MPH/SWDT 5139: Machine learning using health data
(Fall 2024)

Role: Teaching Assistant

Office hours:

  • Fridays 4-5pm, 05 Brown Hall or Zoom (refer to syllabus for link)
  • If you are unable to make it to my office hours, please email me. I am generally free from 4p.m.-12a.m. from Mondays to Saturdays. Sunday is the Lords day, attempts to request for office hours then will be met without a response.
  • Office hours are a great opportunity to ask about (1) specific problems that you may have encountered in your homework assignments, (2) seek clarification for ML concepts that were not clear to you (this includes situations where you wish to understand the detailed mathematical proofs behind each model, I will gladly go through them step-by-step), and (3) inquire about how you can possibly incorporate AI into your current research.
  • Please do not come to office hours with no attempts on the assignments, and expect me to complete all the questions for you. A more efficient way of doing that is to use this cool technology called ChatGPT. Also, please do not come into office hours to debate with me about how AI will take over the world and destroy humanity or how chatGPT is filthy without knowing how a transformer model works. If you wish to do that, send me an email, and we can chat over coffee. Coffee is expected to be on you.

Course description: This graduate-level course aims to equip students with a background in healthcare or the social sciences with the applicable machine learning skills needed to become well-rounded applied data scientists.

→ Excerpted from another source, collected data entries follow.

/-- The job-card block after a load (R360). -/
def State.loadResult (s : State) (p j : Nat) (ok : Bool) (det : Nat) : State :=
  s.setPart p fun x => { x with jobload := BitVec.ofNat 8 j, lbusy := false, lok := ok,
                                ldet := if ok then x.ldet else BitVec.ofNat 8 det }

/-- An accepted card: the cached card is replaced, and the new card decides the next release (R362). -/
def State.takeCard (s : State) (j : Nat) (card : BitVec 1024) : State :=
  let fresh : Job := { card := card, loaded := true, loadTime := s.now, nextRel := firstRelease card s.now, skipNext := false,
                       skipTail := 0, deferred := [], hold := [], overflow := false, lastCkctl := false }
  let s1 : State := match s.job? j with
    | none => { s with jobs := s.jobs ++ [(j, fresh)] }
    | some x => s.setJob j fun _ =>
        { fresh with deferred := x.deferred, hold := x.hold, skipNext := x.skipNext, skipTail := x.skipTail, lastCkctl := x.lastCkctl }
  let q := cardQueue card
  if cardPeriod card = 0 && (s1.qtab.getD q QEntry.reset).en then (s1.tailSeen q).settle else s1

/-- A write of JOBLOAD in the window of partition p loads card j, or with VALID = 0 unloads job j; a card of another partition
is rejected, whatever VALID says (R360, R362, R391; log entry 32). -/
def State.loadJob (s : State) (p j : Nat) : State :=
  match s.parts[p]? with
  | none => s
  | some pt =>
    match s.readVA p dmaAgents false (pt.jtbase.toNat + 128 * j) 128 with
    | .error _ => s.loadResult p j false 0xFF
    | .ok bs =>
      let card := BitVec.ofNat 1024 (ofBytes bs)
      if bitOf card.toNat 23 then
        match (s.cardFaults p j card).find? fun x => x.2 with
        | some f => s.loadResult p j false f.1
        | none => (s.loadResult p j true 0).takeCard j card
      else if cardPart card != p then s.loadResult p j false 0
      else (s.loadResult p j true 0).setJob j fun x => { x with loaded := false }

/-- JOB_LOAD. -/
def execJobLoad (p j : Nat) (s : State) : Host.Outcome State Fault Refusal := .next (s.loadJob p (j % 256))

/-! ## Releases -/

/-- A periodic release that does not occur is reported with EVENT 0x03 at its release time (R381, R450). -/
def State.skipRelease (s : State) (j rel : Nat) (card : BitVec 1024) : State :=
  s.deliver j card (exRecord 3 0 j (cardPart card) (cardQueue card) 0 rel rel (rel + cardDeadline card) noSeq 0 0 0 0) rel

/-- The release of a periodic job at its next release time, or the report that it does not occur (R372, R381, R450). -/
def State.periodicRelease (s : State) (j : Nat) : State :=
  match s.job? j with
  | none => s
  | some jb =>
    let rel := jb.nextRel
    let s1 := s.setJob j fun x => { x with nextRel := rel + cardPeriod jb.card }
    if s.fencedPart (cardPart jb.card) then s1.skipRelease j rel jb.card
    else if jb.skipNext then (s1.setJob j fun x => { x with skipNext := false }).skipRelease j rel jb.card
    else s1.release j rel

/-- An event-released job is due: its queue shows an entry that nothing owns, and it holds no instance (R372); after a
release that MISS = 2 skipped, a later TAIL read must show one more (R381). -/
def State.eventDue (s : State) (e : Nat × Job) : Bool :=
  let q := cardQueue e.2.card
  let qe := s.qtab.getD q QEntry.reset
  e.2.loaded && cardPeriod e.2.card == 0 && (s.inst? e.1).isNone && e.2.deferred.isEmpty && qe.en &&
  !s.fencedPart (cardPart e.2.card) && !s.ttDown && decide (max (s.unowned q e.1) e.2.skipTail < qe.tail)

/-- EVENT_RELEASE of job j, or the report that it does not occur (R372, R381). -/
def State.eventRelease (s : State) (j : Nat) : State :=
  match s.job? j with
  | none => s
  | some jb =>
    if jb.skipNext then
      let tail := (s.qtab.getD (cardQueue jb.card) QEntry.reset).tail
      (s.setJob j fun x => { x with skipNext := false, skipTail := tail }).skipRelease j s.now jb.card
    else s.release j s.now

/-! ## The watchdog and the drain -/

/-- A drain step is stamped in the journal as KIND 0x0D (R450). -/
def State.drainMark (s : State) (p step : Nat) : State := s.journal p 102 0x0D step s.now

In today’s big data world, we witness many people creating fanciful LinkedIn job descriptions, such as ‘behavioral data scientist’ or ‘e-commerce data scientist’. However, in reality, all they do is run 20 million linear regressions using the same line of R code they wrote 10 years ago. This course teaches popular machine learning (ML) models using Python and their applications on health data. The topics include (1) Python programming basics (e.g., coding with Python, Python modules such as NumPy, Pandas, Matplotlib, and Scikit-learn); (2) Classification ML models (e.g., logistic regression, KNN, Naive Bayes); (3) Regression ML models (e.g., Linear Regression, Lasso Regression); (4) ML model training and validation; (5) Support vector machines and decision trees; (6) Ensemble methods; (7) Dimensionality reduction; and (8) Unsupervised learning techniques (e.g., hdbscan, k-means).